A rare strong coastal storm for June delivered heavy rain, gusty winds and flooding problems from New York City to Boston Thursday night into Friday morning as forecast.
The storm will roll off to the northeast Friday. Rough surf and seas will linger for a time along New England and Long Island.
It's as if Mother Nature thought it was still March or early April with a storm forecast by AccuWeather.com meteorologists to quickly spin up into a nor'easter.
The non-tropical storm affected areas from portions of New Jersey to eastern Massachusetts with a period of windswept, drenching rain.
Many folks had already noticed the cool air accompanying the system from the eastern Great Lakes to New England Thursday evening. Temperatures were hovering in the low- to middle 50s over much of the region near the coast during the rain.

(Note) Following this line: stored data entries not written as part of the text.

-- ==== Sys2Proof/Machine/SysTypes.lean ====
section
/-! DEFINITION. What power and start-up, the fault collector, Beacon and helm, the thermal monitor, the engine control stores and
the life store hold beside their registers (spec/17 to spec/21). -/

namespace Sys2Proof.Machine

/-- A runtime self-test under way (spec/17_clocks_power_startup.md R439): KIND, target, SUBST, when it was accepted, the strand in
SELFTEST with the state it was in before, and the stop causes it met. -/
structure RtTest where
  kind : Nat
  num : Nat
  subst : Bool
  at_ : Nat
  strand : Option Nat
  was : Nat
  deriving DecidableEq, Repr

/-- Power, clocks and start-up: the instant of the last PLL start (R24), the PLL start of each cove that wakes, the last trim of the
ebb clock, the last refresh of the hold stages, what the next start-up is counted as (DEV_PWR_STAT.LAST_START), the self-test under way, the BI_RT_CMD writes that wait for a microcode command (R476), the SPI straps sampled, and the rails
out of limits with the instant they left; whether the start-up sequence has run since the last reset or wake, and whether VDD_AON
has been lost since it last ran. -/
structure Power where
  lastPll : Option Nat := none
  plls : Store Nat := []
  trimAt : Nat := 0
  holdAt : Nat := 0
  cause : Nat := 1
  test : Option RtTest := none
  testWaits : List Word := []
  rails : Store Nat := []
  begun : Bool := false
  aonLost : Bool := false
  deriving DecidableEq, Repr

/-- The fault collector (spec/18_faults_and_thermal.md): open records by source, openings so far, the history, newest first, when
the last self-check began and the one under way; Beacon and helm: the last kick, the acknowledgement deadline, the boot under way; and ALERT_N low. -/
structure Faults where
  recs : Store FaultRec := []
  opened : Nat := 0
  history : List FaultRec := []
  checkAt : Nat := 0
  checking : Option Nat := none
  kickAt : Nat := 0
  helmDue : Option Nat := none
  booting : Option Nat := none
  alert : Bool := false
  deriving DecidableEq, Repr

/-- The thermal monitor (R461 to R464): the sensor read next, whether the HALT deadline is past, when it was last read, when HALT was entered while its deadline is
ahead, since when the maximum has been below 95 degrees in SHUTDOWN. -/
structure Thermal where
  next : Nat := 0
  overdue : Bool := false
  readAt : Nat := 0
  haltAt : Option Nat := none
  coolSince : Option Nat := none
  deriving DecidableEq, Repr

/-- A microcode command under way (spec/19_engine_control_store.md R475): CMD, SLOT and when it began; and the result of its checks. -/
structure CsRun where
  cmd : Nat
  slot : Nat
  at_ : Nat
  code : Nat
  deriving DecidableEq, Repr

/-- The engine control stores: the staging buffer by word, the BASE image in the engines and the PATCH image applied over its
patch section, and the command under way. (DESIGN CHOICE, log 7) -/
structure CtlStore where
  staging : Store Word := []
  base : List Byte := []
  patch : Option (List Byte) := none
  run : Option CsRun := none
  deriving DecidableEq, Repr

/-- A flash operation of Beacon, in the order requested (spec/21_life_store.md R497). -/
inductive FlashOp where
  | flush (requested : Bool)
  | setup
  | cal
  | program (slot : Nat) (image : List Byte)
  deriving DecidableEq, Repr

/-- The clock record of CLOCK (R499): calendar, TL_AGE_TRIM, TL_AGE_RATE, accumulated ageing term. -/
structure ClockRec where
  calendar : Nat
  trim : Word
  rate : Word
  acc : Int
  deriving DecidableEq, Repr

/-- The flash (R490): the body of each section whose check word holds; FACTORY_S of DIR; the calibration values by register address;
the counters of LIFE with its sector, the records in it, and the erases of each sector; the last clock record; HIST, oldest
first; and whether a journal ends in a bad record. -/
structure Flash where
  dir : Option Nat := none
  setup : Option (List Byte) := none
  cal : Option (List (Nat × Word)) := none
  slotA : Option (List Byte) := none
  slotB : Option (List Byte) := none
  life : Store Nat := []
  sector : Nat := 0
  records : Nat := 1559
  erases : Store Nat := []
  clock : Option ClockRec := none
  hist : List (List Word) := []
  truncated : Bool := false
  deriving DecidableEq, Repr, Inhabited

/-- The life store beside its registers: the flash, the setup shadow, the helm key loaded at step 4, the flash operations in order with
the start of the first when it runs, the start of the last flush and of the last scheduled one, the starts of requested flushes in the
last 24 hours, the flushes that wait for their 60 seconds (true for a requested one), and the last calendar second. -/
structure Life where
  flash : Flash := {}
  shadow : List Byte := []
  helmKey : Option (List Byte) := none
  ops : List FlashOp := []
  opSince : Option Nat := none
  flushAt : Option Nat := none
  schedAt : Nat := 0
  starts : List Nat := []
  waiting : List Bool := []
  secAt : Nat := 0
  deriving DecidableEq, Repr

end Sys2Proof.Machine

namespace Sys2Proof

/-- What the flash holds as the factory left it: the spec does not give it (spec/21_life_store.md R490; assumption log 6). -/
opaque Config.factoryFlash : Machine.Flash

end Sys2Proof
end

Enough rain could fall into Friday midday over southeastern New England to cause flash, urban and small stream flooding.
Lesser rain will generally fall over northern New England. Spotty showers and thunderstorms will wrap around the back side of the storm system as it pulls away into Friday evening.
Wind gusts with the storm system, ranging between 30 and 50 mph near the coast, can topple weakly rooted trees and break large tree limbs off.
As a result of the wind and rain, there can be significant travel delays and sporadic power outages.
While the effects of the storm will be brief, an onshore component of the wind (north to northeast) for a time will bring coastal water levels to a foot or two above published values.
Minor flooding is possible at time of high tide along the north shore of Long Island and the eastern shore of Massachusetts.
Fortunately tides are not especially high during this part of the month with a first-quarter moon on June 16.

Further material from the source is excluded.